→ ASSIGNMENT
With the material below, print exactly the lines between the line holding "intro r b hb" and the line holding "rw [runCommand_one hexec]", inclusive. Add nothing else.

++++ DATA FOR THIS EXERCISE ++++

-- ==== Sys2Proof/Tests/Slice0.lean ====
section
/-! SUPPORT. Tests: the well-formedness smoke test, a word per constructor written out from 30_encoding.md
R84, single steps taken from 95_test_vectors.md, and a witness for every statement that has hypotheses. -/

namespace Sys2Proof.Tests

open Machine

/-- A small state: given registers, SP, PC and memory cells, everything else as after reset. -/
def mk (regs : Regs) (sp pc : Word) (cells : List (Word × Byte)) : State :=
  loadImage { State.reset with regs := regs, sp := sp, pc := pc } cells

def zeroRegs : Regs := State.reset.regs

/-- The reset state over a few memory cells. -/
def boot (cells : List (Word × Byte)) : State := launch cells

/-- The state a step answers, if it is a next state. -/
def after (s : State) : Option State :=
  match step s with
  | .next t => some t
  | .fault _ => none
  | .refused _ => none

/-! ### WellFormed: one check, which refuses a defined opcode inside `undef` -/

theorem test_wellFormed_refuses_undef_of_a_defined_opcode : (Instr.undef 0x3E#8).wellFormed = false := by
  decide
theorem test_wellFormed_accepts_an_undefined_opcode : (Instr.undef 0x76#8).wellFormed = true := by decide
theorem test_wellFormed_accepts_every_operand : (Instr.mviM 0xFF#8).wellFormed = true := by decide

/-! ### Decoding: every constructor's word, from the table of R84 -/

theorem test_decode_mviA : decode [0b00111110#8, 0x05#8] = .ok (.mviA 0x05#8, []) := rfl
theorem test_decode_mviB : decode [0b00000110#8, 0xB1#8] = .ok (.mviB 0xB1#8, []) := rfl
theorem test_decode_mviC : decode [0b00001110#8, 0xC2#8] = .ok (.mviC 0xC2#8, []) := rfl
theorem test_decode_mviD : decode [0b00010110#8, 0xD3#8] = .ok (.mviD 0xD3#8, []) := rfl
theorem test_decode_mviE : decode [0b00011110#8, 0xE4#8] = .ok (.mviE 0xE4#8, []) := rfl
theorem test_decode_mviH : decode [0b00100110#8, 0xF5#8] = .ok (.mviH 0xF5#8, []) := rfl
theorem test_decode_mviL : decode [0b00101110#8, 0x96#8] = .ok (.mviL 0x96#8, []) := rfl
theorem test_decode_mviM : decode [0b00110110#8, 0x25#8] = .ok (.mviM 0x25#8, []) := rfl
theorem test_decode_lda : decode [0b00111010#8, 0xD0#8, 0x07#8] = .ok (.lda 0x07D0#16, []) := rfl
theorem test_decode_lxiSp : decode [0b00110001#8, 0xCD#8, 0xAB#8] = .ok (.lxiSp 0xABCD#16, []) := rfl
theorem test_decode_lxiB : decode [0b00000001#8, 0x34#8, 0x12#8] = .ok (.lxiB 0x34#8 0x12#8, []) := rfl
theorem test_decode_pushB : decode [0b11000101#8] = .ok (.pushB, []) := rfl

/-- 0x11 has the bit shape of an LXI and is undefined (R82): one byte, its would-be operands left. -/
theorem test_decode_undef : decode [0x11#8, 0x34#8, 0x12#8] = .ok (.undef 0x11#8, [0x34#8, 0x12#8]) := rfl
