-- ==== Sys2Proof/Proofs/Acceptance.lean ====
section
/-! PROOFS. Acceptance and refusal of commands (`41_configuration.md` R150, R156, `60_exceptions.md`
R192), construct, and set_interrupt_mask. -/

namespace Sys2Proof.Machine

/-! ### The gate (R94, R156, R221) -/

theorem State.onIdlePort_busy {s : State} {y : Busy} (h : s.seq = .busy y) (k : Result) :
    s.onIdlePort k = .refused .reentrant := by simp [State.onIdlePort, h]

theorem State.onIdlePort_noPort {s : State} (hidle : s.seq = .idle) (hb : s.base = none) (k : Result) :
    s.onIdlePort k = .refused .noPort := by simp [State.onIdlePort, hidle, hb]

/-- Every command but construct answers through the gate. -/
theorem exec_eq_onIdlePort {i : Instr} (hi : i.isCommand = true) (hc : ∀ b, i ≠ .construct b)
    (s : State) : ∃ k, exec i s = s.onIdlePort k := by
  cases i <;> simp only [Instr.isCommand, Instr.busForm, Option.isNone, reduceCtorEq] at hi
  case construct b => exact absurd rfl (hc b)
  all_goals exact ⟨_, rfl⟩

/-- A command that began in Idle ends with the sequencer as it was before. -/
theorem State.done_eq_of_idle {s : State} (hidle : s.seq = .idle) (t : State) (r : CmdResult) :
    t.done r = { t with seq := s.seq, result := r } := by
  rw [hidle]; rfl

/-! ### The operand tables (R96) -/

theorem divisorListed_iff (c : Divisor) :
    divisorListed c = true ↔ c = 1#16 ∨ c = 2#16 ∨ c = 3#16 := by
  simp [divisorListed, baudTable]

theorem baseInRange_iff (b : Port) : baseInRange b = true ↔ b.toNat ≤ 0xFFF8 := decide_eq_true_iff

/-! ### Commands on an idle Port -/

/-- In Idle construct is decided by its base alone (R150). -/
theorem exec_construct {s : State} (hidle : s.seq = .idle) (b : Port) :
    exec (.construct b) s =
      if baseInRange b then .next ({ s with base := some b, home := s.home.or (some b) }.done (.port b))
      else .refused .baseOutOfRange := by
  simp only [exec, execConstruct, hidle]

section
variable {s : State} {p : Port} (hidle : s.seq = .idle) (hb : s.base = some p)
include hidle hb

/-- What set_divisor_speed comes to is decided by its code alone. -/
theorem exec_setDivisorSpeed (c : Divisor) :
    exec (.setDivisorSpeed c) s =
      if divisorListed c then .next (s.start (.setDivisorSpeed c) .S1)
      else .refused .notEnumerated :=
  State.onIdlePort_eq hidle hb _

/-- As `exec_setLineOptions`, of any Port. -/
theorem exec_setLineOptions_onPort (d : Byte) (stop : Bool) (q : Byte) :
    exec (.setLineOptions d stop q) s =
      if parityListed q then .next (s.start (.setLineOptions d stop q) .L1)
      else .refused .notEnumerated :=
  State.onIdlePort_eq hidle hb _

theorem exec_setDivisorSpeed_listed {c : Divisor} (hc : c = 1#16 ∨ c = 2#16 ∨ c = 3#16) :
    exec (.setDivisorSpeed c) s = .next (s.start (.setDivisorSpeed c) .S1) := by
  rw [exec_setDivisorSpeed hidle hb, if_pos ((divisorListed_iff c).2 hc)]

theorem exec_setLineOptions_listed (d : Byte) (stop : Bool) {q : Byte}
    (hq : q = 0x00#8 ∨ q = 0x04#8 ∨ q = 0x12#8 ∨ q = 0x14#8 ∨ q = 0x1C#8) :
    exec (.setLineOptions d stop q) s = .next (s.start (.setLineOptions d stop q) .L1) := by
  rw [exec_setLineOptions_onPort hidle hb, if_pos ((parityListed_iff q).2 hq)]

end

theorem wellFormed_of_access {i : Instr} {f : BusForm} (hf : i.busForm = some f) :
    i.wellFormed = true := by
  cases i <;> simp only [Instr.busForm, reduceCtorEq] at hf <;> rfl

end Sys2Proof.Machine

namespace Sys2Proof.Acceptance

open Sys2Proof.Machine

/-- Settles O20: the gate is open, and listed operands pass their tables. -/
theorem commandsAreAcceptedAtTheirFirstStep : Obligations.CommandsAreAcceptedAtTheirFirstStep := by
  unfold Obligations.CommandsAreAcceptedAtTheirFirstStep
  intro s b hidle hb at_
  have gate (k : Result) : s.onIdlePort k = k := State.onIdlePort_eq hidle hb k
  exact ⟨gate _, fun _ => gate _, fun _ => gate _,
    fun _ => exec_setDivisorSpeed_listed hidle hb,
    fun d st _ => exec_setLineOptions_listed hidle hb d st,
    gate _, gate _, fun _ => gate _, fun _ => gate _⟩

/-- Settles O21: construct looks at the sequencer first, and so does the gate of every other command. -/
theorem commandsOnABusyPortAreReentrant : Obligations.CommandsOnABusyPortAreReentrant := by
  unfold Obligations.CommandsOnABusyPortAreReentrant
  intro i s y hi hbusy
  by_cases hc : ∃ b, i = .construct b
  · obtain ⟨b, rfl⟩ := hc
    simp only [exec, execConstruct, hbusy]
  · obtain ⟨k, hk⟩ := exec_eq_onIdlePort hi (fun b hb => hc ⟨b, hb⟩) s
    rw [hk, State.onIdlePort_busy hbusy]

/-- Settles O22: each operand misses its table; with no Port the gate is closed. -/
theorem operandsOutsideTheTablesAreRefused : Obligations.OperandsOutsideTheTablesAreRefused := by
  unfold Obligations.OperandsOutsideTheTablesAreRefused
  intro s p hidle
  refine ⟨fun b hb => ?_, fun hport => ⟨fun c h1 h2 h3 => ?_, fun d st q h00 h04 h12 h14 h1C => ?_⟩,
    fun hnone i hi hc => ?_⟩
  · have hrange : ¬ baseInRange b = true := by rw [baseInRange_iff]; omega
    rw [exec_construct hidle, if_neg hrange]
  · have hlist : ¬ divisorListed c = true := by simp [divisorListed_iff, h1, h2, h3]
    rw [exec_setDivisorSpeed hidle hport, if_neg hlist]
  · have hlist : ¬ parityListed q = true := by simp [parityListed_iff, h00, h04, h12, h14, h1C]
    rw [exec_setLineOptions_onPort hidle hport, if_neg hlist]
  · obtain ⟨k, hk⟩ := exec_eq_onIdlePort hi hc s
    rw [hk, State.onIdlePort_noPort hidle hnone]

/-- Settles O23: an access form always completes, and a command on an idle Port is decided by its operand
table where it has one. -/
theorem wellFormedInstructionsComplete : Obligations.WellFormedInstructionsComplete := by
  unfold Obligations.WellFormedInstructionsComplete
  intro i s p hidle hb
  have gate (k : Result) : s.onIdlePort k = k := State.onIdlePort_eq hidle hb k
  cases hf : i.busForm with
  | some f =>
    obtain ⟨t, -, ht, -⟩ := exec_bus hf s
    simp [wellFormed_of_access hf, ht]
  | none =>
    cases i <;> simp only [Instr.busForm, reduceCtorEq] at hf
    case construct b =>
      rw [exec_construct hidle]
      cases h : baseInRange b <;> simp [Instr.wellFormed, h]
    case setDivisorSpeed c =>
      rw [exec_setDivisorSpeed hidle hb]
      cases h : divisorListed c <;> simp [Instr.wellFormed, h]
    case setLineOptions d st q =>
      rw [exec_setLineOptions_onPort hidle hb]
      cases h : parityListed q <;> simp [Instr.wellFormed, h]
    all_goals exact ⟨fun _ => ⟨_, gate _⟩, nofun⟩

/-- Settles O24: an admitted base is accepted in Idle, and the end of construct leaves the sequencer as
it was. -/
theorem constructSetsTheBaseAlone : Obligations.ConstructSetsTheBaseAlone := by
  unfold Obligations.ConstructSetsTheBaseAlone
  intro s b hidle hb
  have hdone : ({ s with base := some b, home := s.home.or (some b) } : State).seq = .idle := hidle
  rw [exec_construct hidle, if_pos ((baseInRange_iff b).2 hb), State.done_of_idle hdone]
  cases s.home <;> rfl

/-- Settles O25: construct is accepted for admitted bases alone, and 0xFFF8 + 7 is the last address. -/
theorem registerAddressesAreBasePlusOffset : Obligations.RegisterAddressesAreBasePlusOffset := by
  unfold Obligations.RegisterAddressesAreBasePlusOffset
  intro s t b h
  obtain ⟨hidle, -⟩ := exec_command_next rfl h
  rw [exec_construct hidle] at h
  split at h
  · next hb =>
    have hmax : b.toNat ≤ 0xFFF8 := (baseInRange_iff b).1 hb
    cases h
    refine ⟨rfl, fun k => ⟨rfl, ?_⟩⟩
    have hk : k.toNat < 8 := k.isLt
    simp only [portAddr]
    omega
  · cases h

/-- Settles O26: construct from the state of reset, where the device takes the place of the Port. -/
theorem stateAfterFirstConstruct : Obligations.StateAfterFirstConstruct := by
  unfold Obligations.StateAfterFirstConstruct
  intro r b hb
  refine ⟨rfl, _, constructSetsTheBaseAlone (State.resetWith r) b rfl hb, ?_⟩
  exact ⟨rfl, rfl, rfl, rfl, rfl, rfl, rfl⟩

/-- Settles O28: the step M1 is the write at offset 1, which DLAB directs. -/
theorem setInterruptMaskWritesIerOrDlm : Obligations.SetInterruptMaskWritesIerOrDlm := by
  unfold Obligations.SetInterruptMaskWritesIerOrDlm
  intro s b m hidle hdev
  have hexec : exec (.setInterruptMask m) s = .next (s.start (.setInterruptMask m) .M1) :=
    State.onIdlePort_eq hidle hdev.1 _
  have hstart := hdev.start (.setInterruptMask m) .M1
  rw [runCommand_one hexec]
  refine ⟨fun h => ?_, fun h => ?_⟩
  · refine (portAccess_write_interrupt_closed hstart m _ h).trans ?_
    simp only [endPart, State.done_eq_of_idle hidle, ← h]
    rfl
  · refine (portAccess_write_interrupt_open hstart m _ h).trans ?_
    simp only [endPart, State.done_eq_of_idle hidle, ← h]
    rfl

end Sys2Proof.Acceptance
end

++++

→ EXERCISE OUTPUT
  intro r b hb
  refine ⟨rfl, _, constructSetsTheBaseAlone (State.resetWith r) b rfl hb, ?_⟩
  exact ⟨rfl, rfl, rfl, rfl, rfl, rfl, rfl⟩

/-- Settles O28: the step M1 is the write at offset 1, which DLAB directs. -/
theorem setInterruptMaskWritesIerOrDlm : Obligations.SetInterruptMaskWritesIerOrDlm := by
  unfold Obligations.SetInterruptMaskWritesIerOrDlm
  intro s b m hidle hdev
  have hexec : exec (.setInterruptMask m) s = .next (s.start (.setInterruptMask m) .M1) :=
    State.onIdlePort_eq hidle hdev.1 _
  have hstart := hdev.start (.setInterruptMask m) .M1
  rw [runCommand_one hexec]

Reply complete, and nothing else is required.